Archive for May 22nd, 2007

Knock knock collection

Tuesday, May 22nd, 2007

Knock Knock
Who’s there?
Gertie!
Gertie who!
Gertie laundry!

Knock Knock
Who’s there?
Ghana!
Ghana who!
Ghana dance!

Knock Knock
Who’s there?
Ghent!
Ghent who!
Ghent out of here!

Knock Knock
Who’s there?
Gilda!
Gilda who!
Gilda umpire!

Knock Knock
Who’s there?
Gina!
Gina who!
Gina you don’t recognize me!

Lightbulb joke collection

Tuesday, May 22nd, 2007

Q: How many Iranians does it take to change a light bulb?
A: One hundred - One to screw it in and 99 to hold the house hostage.

Q: How many Ayatollahs does it take to screw in a light bulb?
A: None-there weren’t any light bulbs in the 13th century.

Q: How many Timothy McVeigh’s does it take to change a light bulb?
A: Only one, but first you have to strip the insulation off of the electrical cord, wrap it around his legs a couple of times, then plug it in. If Mr. McVeigh is holding the light bulb at this time, it should glow quite nicely.

Q: How many terrorists does it take to change a light bulb?
A: Twenty - one to do it and nineteen to develop a distraction.

Q: How many terrorists does it take to change a light bulb?
A: Six. One to change the bulb, and 5 to take the credit when it explodes.

Q: How many terrorists does it take to change a light bulb?
A: Two: one to stage a suicide attack on the bulb and another to claim responsibility in phone call to the news media.

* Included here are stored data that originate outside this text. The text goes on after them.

-- ==== Sys2Proof/Machine/Arithmetic.lean ====
section
/-! DEFINITION. Addition, subtraction, logic, comparison and bit test: ADC SBC AND ORA EOR CMP CPX CPY BIT (R190 to R203). -/

namespace Sys2Proof.Machine

/-- ADC (R194). -/
def addOp (o : Operand) (s : State) : Out :=
  .next (((o.note s.mw s).putAlu s.mw (s.adcResult (o.value s.mw s))).advance o.len)

/-- SBC (R195, R196). -/
def subOp (o : Operand) (s : State) : Out :=
  .next (((o.note s.mw s).putAlu s.mw (s.sbcResult (o.value s.mw s))).advance o.len)

/-- AND, ORA, EOR (R197 to R199): a bitwise operation on `Am` and the operand; N and Z. -/
def logicOp (f : Word → Word → Word) (o : Operand) (s : State) : Out :=
  let r := s.mw.trunc (f s.am (o.value s.mw s))
  .next ((((o.note s.mw s).writeA s.mw r).setNZ s.mw r).advance o.len)

/-- CMP, CPX, CPY (R201 to R203): a register against the operand at a width; N, Z, C. -/
def compareOp (w : Width) (reg : Word) (o : Operand) (s : State) : Out :=
  .next (((o.note w s).setP (s.p.compare w reg (o.value w s))).advance o.len)

/-- BIT on memory (R200): N, V, Z. -/
def bitMem (m : Mode) (s : State) : Out :=
  .next (((m.noteData s.mw.bytes s).setP (s.p.bitTest s.mw s.am (s.memRead (m.ea s) s.mw.bytes))).advance m.len)

/-- BIT immediate (R200): Z only. -/
def bitImmediate (imm : Imm) (s : State) : Out :=
  let o := Operand.imm imm
  .next ((s.setP (s.p.bitTestImm s.mw s.am (o.value s.mw s))).advance o.len)

/-- ADC `(d,x)` (R194, R142). -/
def execAdcDirXInd (off : Byte) (s : State) : Out := addOp (.mem (.dirXInd off)) s

/-- ADC `d,s` (R194, R154). -/
def execAdcStk (off : Byte) (s : State) : Out := addOp (.mem (.stk off)) s

/-- ADC `d` (R194, R136). -/
def execAdcDir (off : Byte) (s : State) : Out := addOp (.mem (.dir off)) s

/-- ADC `[d]` (R194, R151). -/
def execAdcDirLong (off : Byte) (s : State) : Out := addOp (.mem (.dirLong off)) s

/-- ADC `#` (R194, R133). -/
def execAdcImm (imm : Imm) (s : State) : Out := addOp (.imm imm) s

/-- ADC `a` (R194, R134). -/
def execAdcAbs (addr : Half) (s : State) : Out := addOp (.mem (.abs addr)) s

/-- ADC `al` (R194, R135). -/
def execAdcLong (addr : BitVec 24) (s : State) : Out := addOp (.mem (.long addr)) s

/-- ADC `(d),y` (R194, R139). -/
def execAdcDirIndY (off : Byte) (s : State) : Out := addOp (.mem (.dirIndY off)) s

/-- ADC `(d)` (R194, R150). -/
def execAdcDirInd (off : Byte) (s : State) : Out := addOp (.mem (.dirInd off)) s

/-- ADC `(d,s),y` (R194, R155). -/
def execAdcStkIndY (off : Byte) (s : State) : Out := addOp (.mem (.stkIndY off)) s

/-- ADC `d,x` (R194, R143). -/
def execAdcDirX (off : Byte) (s : State) : Out := addOp (.mem (.dirX off)) s

/-- ADC `[d],y` (R194, R141). -/
def execAdcDirLongY (off : Byte) (s : State) : Out := addOp (.mem (.dirLongY off)) s

/-- ADC `a,y` (R194, R146). -/
def execAdcAbsY (addr : Half) (s : State) : Out := addOp (.mem (.absY addr)) s

/-- ADC `a,x` (R194, R144). -/
def execAdcAbsX (addr : Half) (s : State) : Out := addOp (.mem (.absX addr)) s

/-- ADC `al,x` (R194, R145). -/
def execAdcLongX (addr : BitVec 24) (s : State) : Out := addOp (.mem (.longX addr)) s

/-- SBC `(d,x)` (R195, R142). -/
def execSbcDirXInd (off : Byte) (s : State) : Out := subOp (.mem (.dirXInd off)) s

/-- SBC `d,s` (R195, R154). -/
def execSbcStk (off : Byte) (s : State) : Out := subOp (.mem (.stk off)) s

/-- SBC `d` (R195, R136). -/
def execSbcDir (off : Byte) (s : State) : Out := subOp (.mem (.dir off)) s

/-- SBC `[d]` (R195, R151). -/
def execSbcDirLong (off : Byte) (s : State) : Out := subOp (.mem (.dirLong off)) s

/-- SBC `#` (R195, R133). -/
def execSbcImm (imm : Imm) (s : State) : Out := subOp (.imm imm) s

/-- SBC `a` (R195, R134). -/
def execSbcAbs (addr : Half) (s : State) : Out := subOp (.mem (.abs addr)) s

/-- SBC `al` (R195, R135). -/
def execSbcLong (addr : BitVec 24) (s : State) : Out := subOp (.mem (.long addr)) s

/-- SBC `(d),y` (R195, R139). -/
def execSbcDirIndY (off : Byte) (s : State) : Out := subOp (.mem (.dirIndY off)) s

/-- SBC `(d)` (R195, R150). -/
def execSbcDirInd (off : Byte) (s : State) : Out := subOp (.mem (.dirInd off)) s

/-- SBC `(d,s),y` (R195, R155). -/
def execSbcStkIndY (off : Byte) (s : State) : Out := subOp (.mem (.stkIndY off)) s

/-- SBC `d,x` (R195, R143). -/
def execSbcDirX (off : Byte) (s : State) : Out := subOp (.mem (.dirX off)) s

/-- SBC `[d],y` (R195, R141). -/
def execSbcDirLongY (off : Byte) (s : State) : Out := subOp (.mem (.dirLongY off)) s

/-- SBC `a,y` (R195, R146). -/
def execSbcAbsY (addr : Half) (s : State) : Out := subOp (.mem (.absY addr)) s

/-- SBC `a,x` (R195, R144). -/
def execSbcAbsX (addr : Half) (s : State) : Out := subOp (.mem (.absX addr)) s

/-- SBC `al,x` (R195, R145). -/
def execSbcLongX (addr : BitVec 24) (s : State) : Out := subOp (.mem (.longX addr)) s

/-- AND `(d,x)` (R197, R142). -/
def execAndDirXInd (off : Byte) (s : State) : Out := logicOp (· &&& ·) (.mem (.dirXInd off)) s

/-- AND `d,s` (R197, R154). -/
def execAndStk (off : Byte) (s : State) : Out := logicOp (· &&& ·) (.mem (.stk off)) s

/-- AND `d` (R197, R136). -/
def execAndDir (off : Byte) (s : State) : Out := logicOp (· &&& ·) (.mem (.dir off)) s

/-- AND `[d]` (R197, R151). -/
def execAndDirLong (off : Byte) (s : State) : Out := logicOp (· &&& ·) (.mem (.dirLong off)) s

/-- AND `#` (R197, R133). -/
def execAndImm (imm : Imm) (s : State) : Out := logicOp (· &&& ·) (.imm imm) s

/-- AND `a` (R197, R134). -/
def execAndAbs (addr : Half) (s : State) : Out := logicOp (· &&& ·) (.mem (.abs addr)) s

/-- AND `al` (R197, R135). -/
def execAndLong (addr : BitVec 24) (s : State) : Out := logicOp (· &&& ·) (.mem (.long addr)) s

/-- AND `(d),y` (R197, R139). -/
def execAndDirIndY (off : Byte) (s : State) : Out := logicOp (· &&& ·) (.mem (.dirIndY off)) s

/-- AND `(d)` (R197, R150). -/
def execAndDirInd (off : Byte) (s : State) : Out := logicOp (· &&& ·) (.mem (.dirInd off)) s

/-- AND `(d,s),y` (R197, R155). -/
def execAndStkIndY (off : Byte) (s : State) : Out := logicOp (· &&& ·) (.mem (.stkIndY off)) s

/-- AND `d,x` (R197, R143). -/
def execAndDirX (off : Byte) (s : State) : Out := logicOp (· &&& ·) (.mem (.dirX off)) s

/-- AND `[d],y` (R197, R141). -/
def execAndDirLongY (off : Byte) (s : State) : Out := logicOp (· &&& ·) (.mem (.dirLongY off)) s

/-- AND `a,y` (R197, R146). -/
def execAndAbsY (addr : Half) (s : State) : Out := logicOp (· &&& ·) (.mem (.absY addr)) s

/-- AND `a,x` (R197, R144). -/
def execAndAbsX (addr : Half) (s : State) : Out := logicOp (· &&& ·) (.mem (.absX addr)) s

/-- AND `al,x` (R197, R145). -/
def execAndLongX (addr : BitVec 24) (s : State) : Out := logicOp (· &&& ·) (.mem (.longX addr)) s

/-- ORA `(d,x)` (R198, R142). -/
def execOraDirXInd (off : Byte) (s : State) : Out := logicOp (· ||| ·) (.mem (.dirXInd off)) s

/-- ORA `d,s` (R198, R154). -/
def execOraStk (off : Byte) (s : State) : Out := logicOp (· ||| ·) (.mem (.stk off)) s

/-- ORA `d` (R198, R136). -/
def execOraDir (off : Byte) (s : State) : Out := logicOp (· ||| ·) (.mem (.dir off)) s

/-- ORA `[d]` (R198, R151). -/
def execOraDirLong (off : Byte) (s : State) : Out := logicOp (· ||| ·) (.mem (.dirLong off)) s

/-- ORA `#` (R198, R133). -/
def execOraImm (imm : Imm) (s : State) : Out := logicOp (· ||| ·) (.imm imm) s

/-- ORA `a` (R198, R134). -/
def execOraAbs (addr : Half) (s : State) : Out := logicOp (· ||| ·) (.mem (.abs addr)) s

/-- ORA `al` (R198, R135). -/
def execOraLong (addr : BitVec 24) (s : State) : Out := logicOp (· ||| ·) (.mem (.long addr)) s

/-- ORA `(d),y` (R198, R139). -/
def execOraDirIndY (off : Byte) (s : State) : Out := logicOp (· ||| ·) (.mem (.dirIndY off)) s

/-- ORA `(d)` (R198, R150). -/
def execOraDirInd (off : Byte) (s : State) : Out := logicOp (· ||| ·) (.mem (.dirInd off)) s

/-- ORA `(d,s),y` (R198, R155). -/
def execOraStkIndY (off : Byte) (s : State) : Out := logicOp (· ||| ·) (.mem (.stkIndY off)) s

/-- ORA `d,x` (R198, R143). -/
def execOraDirX (off : Byte) (s : State) : Out := logicOp (· ||| ·) (.mem (.dirX off)) s

/-- ORA `[d],y` (R198, R141). -/
def execOraDirLongY (off : Byte) (s : State) : Out := logicOp (· ||| ·) (.mem (.dirLongY off)) s

/-- ORA `a,y` (R198, R146). -/
def execOraAbsY (addr : Half) (s : State) : Out := logicOp (· ||| ·) (.mem (.absY addr)) s

/-- ORA `a,x` (R198, R144). -/
def execOraAbsX (addr : Half) (s : State) : Out := logicOp (· ||| ·) (.mem (.absX addr)) s

/-- ORA `al,x` (R198, R145). -/
def execOraLongX (addr : BitVec 24) (s : State) : Out := logicOp (· ||| ·) (.mem (.longX addr)) s

/-- EOR `(d,x)` (R199, R142). -/
def execEorDirXInd (off : Byte) (s : State) : Out := logicOp (· ^^^ ·) (.mem (.dirXInd off)) s

/-- EOR `d,s` (R199, R154). -/
def execEorStk (off : Byte) (s : State) : Out := logicOp (· ^^^ ·) (.mem (.stk off)) s

/-- EOR `d` (R199, R136). -/
def execEorDir (off : Byte) (s : State) : Out := logicOp (· ^^^ ·) (.mem (.dir off)) s

/-- EOR `[d]` (R199, R151). -/
def execEorDirLong (off : Byte) (s : State) : Out := logicOp (· ^^^ ·) (.mem (.dirLong off)) s

/-- EOR `#` (R199, R133). -/
def execEorImm (imm : Imm) (s : State) : Out := logicOp (· ^^^ ·) (.imm imm) s

/-- EOR `a` (R199, R134). -/
def execEorAbs (addr : Half) (s : State) : Out := logicOp (· ^^^ ·) (.mem (.abs addr)) s

/-- EOR `al` (R199, R135). -/
def execEorLong (addr : BitVec 24) (s : State) : Out := logicOp (· ^^^ ·) (.mem (.long addr)) s

/-- EOR `(d),y` (R199, R139). -/
def execEorDirIndY (off : Byte) (s : State) : Out := logicOp (· ^^^ ·) (.mem (.dirIndY off)) s

/-- EOR `(d)` (R199, R150). -/
def execEorDirInd (off : Byte) (s : State) : Out := logicOp (· ^^^ ·) (.mem (.dirInd off)) s

/-- EOR `(d,s),y` (R199, R155). -/
def execEorStkIndY (off : Byte) (s : State) : Out := logicOp (· ^^^ ·) (.mem (.stkIndY off)) s

/-- EOR `d,x` (R199, R143). -/
def execEorDirX (off : Byte) (s : State) : Out := logicOp (· ^^^ ·) (.mem (.dirX off)) s

/-- EOR `[d],y` (R199, R141). -/
def execEorDirLongY (off : Byte) (s : State) : Out := logicOp (· ^^^ ·) (.mem (.dirLongY off)) s

/-- EOR `a,y` (R199, R146). -/
def execEorAbsY (addr : Half) (s : State) : Out := logicOp (· ^^^ ·) (.mem (.absY addr)) s

/-- EOR `a,x` (R199, R144). -/
def execEorAbsX (addr : Half) (s : State) : Out := logicOp (· ^^^ ·) (.mem (.absX addr)) s

/-- EOR `al,x` (R199, R145). -/
def execEorLongX (addr : BitVec 24) (s : State) : Out := logicOp (· ^^^ ·) (.mem (.longX addr)) s

/-- CMP `(d,x)` (R201, R142). -/
def execCmpDirXInd (off : Byte) (s : State) : Out := compareOp s.mw s.am (.mem (.dirXInd off)) s

/-- CMP `d,s` (R201, R154). -/
def execCmpStk (off : Byte) (s : State) : Out := compareOp s.mw s.am (.mem (.stk off)) s

/-- CMP `d` (R201, R136). -/
def execCmpDir (off : Byte) (s : State) : Out := compareOp s.mw s.am (.mem (.dir off)) s

/-- CMP `[d]` (R201, R151). -/
def execCmpDirLong (off : Byte) (s : State) : Out := compareOp s.mw s.am (.mem (.dirLong off)) s

/-- CMP `#` (R201, R133). -/
def execCmpImm (imm : Imm) (s : State) : Out := compareOp s.mw s.am (.imm imm) s

/-- CMP `a` (R201, R134). -/
def execCmpAbs (addr : Half) (s : State) : Out := compareOp s.mw s.am (.mem (.abs addr)) s

/-- CMP `al` (R201, R135). -/
def execCmpLong (addr : BitVec 24) (s : State) : Out := compareOp s.mw s.am (.mem (.long addr)) s

/-- CMP `(d),y` (R201, R139). -/
def execCmpDirIndY (off : Byte) (s : State) : Out := compareOp s.mw s.am (.mem (.dirIndY off)) s

/-- CMP `(d)` (R201, R150). -/
def execCmpDirInd (off : Byte) (s : State) : Out := compareOp s.mw s.am (.mem (.dirInd off)) s

/-- CMP `(d,s),y` (R201, R155). -/
def execCmpStkIndY (off : Byte) (s : State) : Out := compareOp s.mw s.am (.mem (.stkIndY off)) s

/-- CMP `d,x` (R201, R143). -/
def execCmpDirX (off : Byte) (s : State) : Out := compareOp s.mw s.am (.mem (.dirX off)) s

/-- CMP `[d],y` (R201, R141). -/
def execCmpDirLongY (off : Byte) (s : State) : Out := compareOp s.mw s.am (.mem (.dirLongY off)) s

/-- CMP `a,y` (R201, R146). -/
def execCmpAbsY (addr : Half) (s : State) : Out := compareOp s.mw s.am (.mem (.absY addr)) s

/-- CMP `a,x` (R201, R144). -/
def execCmpAbsX (addr : Half) (s : State) : Out := compareOp s.mw s.am (.mem (.absX addr)) s

/-- CMP `al,x` (R201, R145). -/
def execCmpLongX (addr : BitVec 24) (s : State) : Out := compareOp s.mw s.am (.mem (.longX addr)) s

/-- CPX `#` (R202, R133). -/
def execCpxImm (imm : Imm) (s : State) : Out := compareOp s.xw s.ix (.imm imm) s

/-- CPX `d` (R202, R136). -/
def execCpxDir (off : Byte) (s : State) : Out := compareOp s.xw s.ix (.mem (.dir off)) s

/-- CPX `a` (R202, R134). -/
def execCpxAbs (addr : Half) (s : State) : Out := compareOp s.xw s.ix (.mem (.abs addr)) s

/-- CPY `#` (R203, R133). -/
def execCpyImm (imm : Imm) (s : State) : Out := compareOp s.xw s.iy (.imm imm) s

/-- CPY `d` (R203, R136). -/
def execCpyDir (off : Byte) (s : State) : Out := compareOp s.xw s.iy (.mem (.dir off)) s

/-- CPY `a` (R203, R134). -/
def execCpyAbs (addr : Half) (s : State) : Out := compareOp s.xw s.iy (.mem (.abs addr)) s

/-- BIT `d` (R200, R136). -/
def execBitDir (off : Byte) (s : State) : Out := bitMem (.dir off) s

/-- BIT `a` (R200, R134). -/
def execBitAbs (addr : Half) (s : State) : Out := bitMem (.abs addr) s

/-- BIT `d,x` (R200, R143). -/
def execBitDirX (off : Byte) (s : State) : Out := bitMem (.dirX off) s

/-- BIT `a,x` (R200, R144). -/
def execBitAbsX (addr : Half) (s : State) : Out := bitMem (.absX addr) s

/-- BIT `#` (R200, R133). -/
def execBitImm (imm : Imm) (s : State) : Out := bitImmediate imm s

end Sys2Proof.Machine
end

Q: How many Republicans does it take to screw in a light bulb?
A: Two–one to do it and one to steady the chandelier.

Q: How many members of the P.L.O. does it take to change a light bulb?
A: 45 - One to drive the car, four to shoot the president of Sylvania’s bodyguards, three to kidnap the president of Sylvania, five to think up the ransom demands, ten to paste up the ransom note, eight to cut little eye-holes in the cloth sacks, one to drive a truck with 2000 kilos of dynamite into the American embassy, one to claim responsibility for the bombing, and twelve to commandeer a building with working lights.

Piano jokes

Tuesday, May 22nd, 2007

Q: What do you get when you drop a piano down a mine shaft?
A: A flat minor.

Q: What do you get if you run over an army officer with a steam roller?
A: A flat major.

Q: What do you say to an army officer as you’re about to run him or her over with a steam roller?
A: Be flat, major.

Q: What do you say after you run an army officer over with a steam roller?
A: See flat major.

Q: What key is “Exploring The Cave With No Flashlight” written in?
A: C sharp or B flat.

Q: What do you get when an army officer puts his nose to the grindstone?
A: A sharp major.

Q: What do you get if you enroll in a liberal arts program and the only subject you do well in is music?
A: A natural major.

Q: What do you use to tie saplings to a piano so the saplings won’t blow away?
A: Root position cords.

A note left for a pianist from his wife
Gone Chopin, (have Liszt), Bach in a Minuet.

Scary collection

Tuesday, May 22nd, 2007

A wizard joke
Why did the wizard wear a yellow robe to the Halloween party?
He was going as a banana!

A wizard joke
What do wizards do to get their kicks?
They drool over the pictures in “witch” magazine!

A wizard joke
What do you call a wizard who lies on the floor?
Matt!

A wizard joke
What do you call a wizard who has fallen into the sea on a barrel?
Bob!

A wizard joke
What must a wizard be to receive a state funeral?
Dead!

A wizard joke
What would happen if you threw lots of eggs at a wizard?
He would be egg-sterminated!

A wizard joke
What happened when the wizard turned a boy into a hare?
He’s still rabbiting on about it!

An economist’s logic

Tuesday, May 22nd, 2007

A party of economists was climbing in the Alps . After several hours they became hopelessly lost. One of them studied the map for some time, turning it up and down, sighting on distant landmarks, consulting his compass, and finally the sun.

Finally he said, ‘ OK see that big mountain over there?’

‘Yes’, answered the others eagerly.

‘Well, according to the map, we’re standing on top of it.’